The history of “cultivation-caused deforestation” before AD 1800
The literature review showed, that the ratio of primary forest/woodland cover in Europe (except the countries in the Former Soviet Union) 2000 years ago was approximately 80%, but it is only about 30% at present (around AD 2000) based on our study results. This study shows that deforestation has been widespread in around 70% of central and southeast European regions (Figure 4b), with increased cropland cultivation being the primary cause of forest and woodland clearing.
Earliest “cultivation-caused deforestation” on a larger scale occurred during the time of the European classical period (1000 BC–AD 500).

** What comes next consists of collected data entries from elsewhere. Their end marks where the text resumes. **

/-! ### Ports -/

/-- POST to port 0 (R322). -/
def execPostSieve (core : BitVec 6) (a : BitVec 3) (units : BitVec 4) (last : Bool) (s : State) : Ans :=
  .next (postSlot s core 0 a units last)

/-- POST to port 1 (R322). -/
def execPostRadioCmd (core : BitVec 6) (a : BitVec 3) (units : BitVec 4) (last : Bool) (s : State) : Ans :=
  .next (postSlot s core 1 a units last)

/-- POST to port 2 (R322). -/
def execPostMbox (core : BitVec 6) (a : BitVec 3) (units : BitVec 4) (last : Bool) (s : State) : Ans :=
  .next (postSlot s core 2 a units last)

/-- POST to port 3 (R322). -/
def execPostFhTx (core : BitVec 6) (a : BitVec 3) (units : BitVec 4) (last : Bool) (s : State) : Ans :=
  .next (postSlot s core 3 a units last)

/-- POST to port 4 (R322). -/
def execPostFapiInd (core : BitVec 6) (a : BitVec 3) (units : BitVec 4) (last : Bool) (s : State) : Ans :=
  .next (postSlot s core 4 a units last)

/-- PORT_QUEUE_ENTRY_FREED (R322): a stalled POST completes once its port has room. -/
def execPortQueueEntryFreed (core : BitVec 6) (s : State) : Ans := .next (tryPost s core.toNat)

/-! ### Data memory and address registers -/

/-- LD16 (R307): sign-extended. -/
def execLd16 (core : BitVec 6) (y : Bool) (g : BitVec 5) (a : BitVec 3) (post : Bool) (off : BitVec 12) (last : Bool) (s : State) : Ans :=
  .next (loadSlot s core y (kG g.toNat) a post off last 2 (fun w => codeOf (signedOf w 16) 32))

/-- LD32 (R307). -/
def execLd32 (core : BitVec 6) (y : Bool) (g : BitVec 5) (a : BitVec 3) (post : Bool) (off : BitVec 12) (last : Bool) (s : State) : Ans :=
  .next (loadSlot s core y (kG g.toNat) a post off last 4 id)

/-- LDV (R307). -/
def execLdv (core : BitVec 6) (y : Bool) (v : BitVec 4) (a : BitVec 3) (post : Bool) (off : BitVec 12) (last : Bool) (s : State) : Ans :=
  .next (loadSlot s core y (kV v.toNat) a post off last 64 id)

/-- LDBC (R307): 16 bits to all 32 lanes. -/
def execLdbc (core : BitVec 6) (y : Bool) (v : BitVec 4) (a : BitVec 3) (post : Bool) (off : BitVec 12) (last : Bool) (s : State) : Ans :=
  .next (loadSlot s core y (kV v.toNat) a post off last 2 (fun w => packLanes 16 (List.replicate 32 w)))

/-- ST16 (R304). -/
def execSt16 (core : BitVec 6) (y : Bool) (g : BitVec 5) (a : BitVec 3) (post : Bool) (off : BitVec 12) (last : Bool) (s : State) : Ans :=
  .next (storeSlot s core y (kG g.toNat) a post off last 2)

/-- ST32 (R304). -/
def execSt32 (core : BitVec 6) (y : Bool) (g : BitVec 5) (a : BitVec 3) (post : Bool) (off : BitVec 12) (last : Bool) (s : State) : Ans :=
  .next (storeSlot s core y (kG g.toNat) a post off last 4)

/-- STV (R304). -/
def execStv (core : BitVec 6) (y : Bool) (v : BitVec 4) (a : BitVec 3) (post : Bool) (off : BitVec 12) (last : Bool) (s : State) : Ans :=
  .next (storeSlot s core y (kV v.toNat) a post off last 64)

/-- MOVA (R320): An = ga. -/
def execMova (core : BitVec 6) (ga : BitVec 5) (a : BitVec 3) (last : Bool) (s : State) : Ans :=
  .next (plainSlot s core last (fun c => c.later 1 (kA a.toNat) (c.g ga.toNat)))

/-- ADDA (R320): a signed byte offset is added to An. -/
def execAdda (core : BitVec 6) (a : BitVec 3) (off : BitVec 12) (last : Bool) (s : State) : Ans :=
  .next (plainSlot s core last (fun c => c.later 1 (kA a.toNat) (codeOf ((c.addr a.toNat : Int) + off.toInt) 32)))

/-- MFA (R320): gd = An. -/
def execMfa (core : BitVec 6) (gd : BitVec 5) (a : BitVec 3) (last : Bool) (s : State) : Ans :=
  .next (plainSlot s core last (fun c => c.later 1 (kG gd.toNat) (c.addr a.toNat)))

/-! ### Vectors -/

/-- VADD (R308). -/
def execVadd (core : BitVec 6) (vd va vb : BitVec 4) (sat last : Bool) (s : State) : Ans :=
  .next (vec2 s core vd va vb sat last (fun a b => a + b))

/-- VSUB (R308). -/
def execVsub (core : BitVec 6) (vd va vb : BitVec 4) (sat last : Bool) (s : State) : Ans :=
  .next (vec2 s core vd va vb sat last (fun a b => a - b))

/-- VAND (R321). -/
def execVand (core : BitVec 6) (vd va vb : BitVec 4) (last : Bool) (s : State) : Ans :=
  .next (vecBits s core vd va vb last (fun a b => a &&& b))

/-- VOR (R321). -/
def execVor (core : BitVec 6) (vd va vb : BitVec 4) (last : Bool) (s : State) : Ans :=
  .next (vecBits s core vd va vb last (fun a b => a ||| b))

/-- VXOR (R321). -/
def execVxor (core : BitVec 6) (vd va vb : BitVec 4) (last : Bool) (s : State) : Ans :=
  .next (vecBits s core vd va vb last (fun a b => a ^^^ b))

/-- VMAX (R321). -/
def execVmax (core : BitVec 6) (vd va vb : BitVec 4) (last : Bool) (s : State) : Ans :=
  .next (vec2 s core vd va vb false last (fun a b => max a b))

/-- VMIN (R321). -/
def execVmin (core : BitVec 6) (vd va vb : BitVec 4) (last : Bool) (s : State) : Ans :=
  .next (vec2 s core vd va vb false last (fun a b => min a b))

It first appeared along the Mediterranean coasts of southern Europe. Later, as population grew during the Greek and Roman periods, deforestation became more common. Around 200 BC, the Rome empire gradually expanded, bringing with it both immigration and deforestation, to the central and northern Balkans, Gaul (France), Spain, and the United Kingdom. However, the scale and intensity of deforestation were slight due to the relatively small population size. At that time, forests still cover approximately 80% of the land in Central Europe (Michael, 2006).
More severe deforestation started around 1000 years ago caused by a newly developed agricultural system in the eighth and ninth centuries (Medieval Agricultural Revolution). At the same time, the hotspots of cultivation-caused deforestation had shifted northward to the large areas with flat terrain and fertile soil in central Europe, including the basins along the Loire R., the Seine R., the Rhine R., the Elbe R., the Danube R. and the Bode plain. After the 11th century, Europe entered a two-century period of massive deforestation, particularly in France and Germany. It was not until the Black Death broke out in the 14th century when Europe’s population plummeted, a large amount of arable land was abandoned, and forests in many areas were restored. However, the population has gradually recovered in less than a few decades, and the Renaissance, which appeared in the 15th and 16th centuries, had once again triggered a surge in Europe’s population and economy. Between AD 1500 and AD1750, the expansion of arable land was the most significant factor contributing to the loss of forests and woodland in central and southeastern Europe. Because of the high intensity of deforestation that persisted until the 19th century, most pristine forest in central and southeast Europe had been cleared out (Leuschner and Ellenberg, 2017; Schlueter, 1952; Thomas, 1956; Tucker and Richards, 1983; Turner et al., 1990).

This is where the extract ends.